ER: What other works are in the show?

MG: Skateboards and a hat. I painted on a hat. It was pretty fun. Kind of like Magritte. He used to paint bowler hats. He also painted on bottles and stuff. He painted on curved surfaces. My girlfriend Heathermary bought me the hat and I painted on it. I didn't really wear it until I painted it.

ER: Is this the first show you have done in a while?

MG: I was in a photography show called Topsy Turvy at the Janet Borden gallery. It was photos I made with my Sidekick.

ER: So you take photos, paint, make zines, write poetry, skateboard! You work in many mediums. What is your favorite? (LEFT: UNTITLED (HOTROD) 2009)


MG: I take it as it comes. I just made two super-8 films with my friend William Strobeck. One is a music video for Coconut Records, which is Jason Schwartzman's band. You can see the video on the myspace page. And I did one for Pepe Bradock. He is normally an instrumental musician, but this time he took my voice and recorded it and put it to his music.

ER: Would you like to do more music videos?

MG: It's hard to say. I like George Baselitz. I like his huge sculptures. I would like to work like that, and make massive sculptures. I already did make one in Holland, at an art institute called Het Domeine. It is still there in the garden. It's on the web. You can see it.

ER: Do you have another show coming up?

MG: Yeah, uptown. It's pretty strange. It is a correspondence that I had over a period of time with my friend Jocko Weyland. He wrote the book ‘The Answer is Never', a historical account of himself and skateboarding from the early 80s to the 90s, or something like that.

ER: What do you mean by ‘correspondence'?

MG: Just like drawings, postcards and letters. He has saved them all. They look pretty good. That is what I think the show will be, with some new work as well.

ER: How do you keep all these different things going? Do you still skate?

MG: I just went to London to skate. But at the same time I am not very busy. I have a lot of time to smoke a cigar and sit around and do nothing and enjoy life-and wonder and ponder. I need time to think about how to conquer things. I am faced with the challenge of what I will do next and how will I do it.

 

 

UNTITLED (CHRIST FIGURE), 2009

 

 

ER: You also made a special limited edition zine for this show.

MG: That's what I like doing the most. It is the most free thing to do. I can write anything and just put it in a zine, and then it's out there. It is like blogging but on paper. It is what I started to do before the computers were all popular. I probably started to make zines in the early 90's. The first zine I made was in Europe, in Amsterdam or in the Hague. It was pretty fun because photocopiers were thought of as something that you used for being serious. For this show I have made 50 in total but I have given away a lot already. I give away my artwork a lot.
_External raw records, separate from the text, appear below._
/-- The owner closes a shard (R301). -/
def closeShard (s : State) (j b step : Nat) : State :=
  let g := gxeOf s j
  let x := shardOf g b step
  tryFinish (setGxe s j { setShard g { x with closedAt := s.time + 1 } with
    closed := g.closed ++ [(b, step, s.time)] }) j b step

/-- A shard's window has passed: it closes at that moment, and a request that arrives then is late (R301). -/
def windowOver (s : State) (x : GShard) : Bool :=
  x.closedAt == 0 && x.firstAt != 0 && decide (x.firstAt - 1 + x.w ≤ s.time)

def closeDue (s : State) (j b step : Nat) : State :=
  match (gxeOf s j).shards.find? (shardKey b step) with
  | none => s
  | some x => if windowOver s x then closeShard s j b step else s

/-- GRANT_REQ reaches an owner; first the shards whose windows have passed by now close. -/
def opGrantReq (s : State) (p : GxePkt) : State :=
  let j := p.job
  if pktBad s p then bump s pgGxe 12 1
  else if p.shard ≠ jOwn s j then s
  else
    match takeSelf s 5 p with
    | none => s
    | some s =>
      let step := fullStep (gxeOf s j) p.stepLo
      let b := p.bucket
      let s := closeDue (closeDue s j b step) j b (step + 1)
      let g := gxeOf s j
      if isClosed g b step then
        let at_ := ((g.closed.find? (fun c => c.1 == b && c.2.1 == step)).map (·.2.2)).getD 0
        let next := shardOf g b (step + 1)
        let canDefer := !((bucketOf s j b).drop) && !(isClosed g b (step + 1)) &&
          !(next.contribs.any (fun c => c.deferred && c.src == p.src))
        if canDefer then
          let s := setGxe s j (setShard g { next with contribs := next.contribs ++ [{ src := p.src, deferred := true }] })
          serveGrants (straggler s p step at_ true) j
        else sendGrant (straggler s p step at_ false) j b p.src step
      else
        let x := shardOf g b step
        if x.contribs.any (fun c => !c.deferred && c.src == p.src) then s
        else
          let s :=
            if x.firstAt ≠ 0 then s
            else if g.prevAt = 0 ∨ g.prevStep < step then
              setGxe s j { g with
                prevNs := if g.prevAt ≠ 0 ∧ g.prevStep + 1 = step then s.time + 1 - g.prevAt else g.prevNs
                prevStep := step, prevAt := s.time + 1, stepHi := max g.stepHi step }
            else s
          let x := if x.firstAt = 0 then { x with firstAt := s.time + 1, w := windowNs s j } else x
          let x := { x with contribs := x.contribs ++ [{ src := p.src }] }
          let s := serveGrants (setGxe s j (setShard (gxeOf s j) x)) j
          if jLen s j ≤ (x.contribs.filter (fun c => !c.deferred)).length then closeShard s j b step else s

/-- STRAGGLER_WINDOW_EXPIRY: the window of the oldest open shard of a bucket has passed. -/
def opWindow (s : State) (j b shard : Nat) : State :=
  if shard ≠ jOwn s j then s
  else
    match (gxeOf s j).shards.find? (fun x => x.bucket == b && windowOver s x) with
    | none => s
    | some x => closeShard s j b x.step

/-- HIST reaches the owner of shard 0 (R294, R295). -/
def opHist (s : State) (p : GxePkt) : State :=
  let j := p.job
  if pktBad s p then bump s pgGxe 12 1
  else if jOwn s j ≠ 0 then s
  else
    match takeSelf s 2 p with
    | none => s
    | some s =>
      let g := gxeOf s j
      let step := fullStep g p.stepLo
      if isClosed g p.bucket step && !(g.shards.any (shardKey p.bucket step)) then s
      else
        let x := shardOf g p.bucket step
        setGxe s j (setShard g { x with hists := x.hists.filter (fun h => h.1 != p.src) ++ [(p.src, p.payload)] })

/-- CONTRIB: a chunk of a granted contribution is added; others are discarded (R300, R308). -/
def opContrib (s : State) (p : GxePkt) : State :=
  let j := p.job
  if pktBad s p then bump s pgGxe 12 1
  else if p.shard ≠ jOwn s j then s
  else
    match takeSelf s 1 p with
    | none => s
    | some s =>
      let s := bump s pgGxe 4 1
      let g := gxeOf s j
      let step := fullStep g p.stepLo
      let has (deferred : Bool) (x : GShard) : Bool :=
        x.contribs.any (fun c => c.src == p.src && c.deferred == deferred && c.granted)
      let tgt := match g.shards.find? (fun x => shardKey p.bucket step x && has false x) with
        | some x => some (x, false)
        | none => (g.shards.find? (fun x => shardKey p.bucket (step + 1) x && has true x)).map (fun x => (x, true))
      match tgt with
      | none => s
      | some (x, df) =>
        let n := shardChunks (jLen s j) (bucketN (extsOf s (bucketOf s j p.bucket)) / 32) (jOwn s j)
        let cs := x.contribs.map (fun c =>
          if c.src = p.src ∧ c.deferred = df ∧ c.chunks.any (fun q => q.chunk == p.chunk) = false then
            { c with chunks := c.chunks ++ [p] } else c)
        let s := setGxe s j (setShard g { x with contribs := cs })
        let s := match cs.find? (fun c => c.src == p.src && c.deferred == df) with
          | none => s
          | some c =>
            if c.chunks.length = n then
              dlog s j step p.bucket p.shard p.src 1 (c.chunks.foldl (fun a q => (a + q.check) % p61) 0)
            else s
        tryFinish s j x.bucket x.step

/-- GRANT: the replica sends the shard's chunks (R308). -/
def opGrant (s : State) (p : GxePkt) : State :=
  let j := p.job
  if pktBad s p then bump s pgGxe 12 1
  else
    match takeSelf s 6 p with
    | none => s
    | some s =>
      let g := gxeOf s j
      let step := fullStep g p.stepLo
      let holds (st : Nat) (r : BReady) : Bool :=
        r.bucket == p.bucket && r.step == st && r.chunksOf.any (fun t => t.1 == p.shard)
      let found := match g.ready.find? (holds step) with
        | some r => some r
        | none => if step = 0 then none else g.ready.find? (holds (step - 1))
      match found with
      | none => s
      | some r =>
        let cs := (r.chunksOf.filter (fun t => t.1 == p.shard)).flatMap (·.2)
        let s := cs.foldl (fun s q => sendPkt s j p.shard 1 q) s
        let s := bump s pgGxe 3 cs.length
        let s := dlog s j r.step p.bucket p.shard p.shard 0 (cs.foldl (fun a q => (a + q.check) % p61) 0)
        let g := gxeOf s j
        setGxe s j { g with
          ready := (g.ready.map (fun y => if y.id = r.id then
            { y with chunksOf := y.chunksOf.filter (fun t => t.1 != p.shard) } else y)).filter
            (fun y => !(y.ended && y.chunksOf.isEmpty)) }

/-! ### Landing (R305, R307, R311, R312) -/

def landOf (g : Gxe) (b sh step : Nat) : GLand :=
  (g.lands.find? (fun l => l.bucket == b && l.shard == sh && l.step == step)).getD { bucket := b, shard := sh, step := step }
def setLand (g : Gxe) (x : GLand) : Gxe :=
  { g with lands := g.lands.filter (fun l => !(l.bucket == x.bucket && l.shard == x.shard && l.step == x.step)) ++ [x] }

/-- A group's landing area is complete for a step (R312). -/
def groupDone (s : State) (j region group step : Nat) : Bool :=
  (upTo (jBuckets s j)).all (fun b =>
    let d := bucketOf s j b
    !(d.region == region && (extsOf s d).any (fun x => x.group == group)) ||
      (upTo (jLen s j)).all (fun sh => (gxeOf s j).landed.any (fun l => l.1 == b && l.2.1 == sh && l.2.2.1 == step)))

/-- The step record of a landed shard: its CLOSE body with BUCKET and SHARD, whose place among the bytes that the body leaves
zero the spec does not give. DESIGN CHOICE (log 110). -/
def stepRecord (close : List Byte) (b sh : Nat) : List Byte :=
  close.take 17 ++ (padTo 7 (leBytes 2 b ++ leBytes 1 sh)).mapIdx (fun i x => x ^^^ BitVec.ofNat 8 (Config.recMask i)) ++
    close.drop 24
ER: Who have you collaborated with on zines?

MG: Harmony Korine. Cameron Jamie. His are the funniest. When I collaborate with him we come up with some pretty funny stuff. I did one with Cameron Jamie and Kim Gordon for a show in Holland at the White Lady gallery or museum or whatever it's called.

ER: It would be good to see all of your zines together.

MG: That would probably be impossible. There are so many of them.

ER: What did you put in the zine for this show?

MG: The zine I have made is poetry. I think that things are poetic when they don't have a boundary. Without rules. My life is poetic. It is better to live in a world of poetic meaning rather than hardcore reality.


South West, curated by Emma Reeves, opens at the Half Gallery tomorrow, 6–8 PM. The gallery is located at 208 Forsyth Street, New York.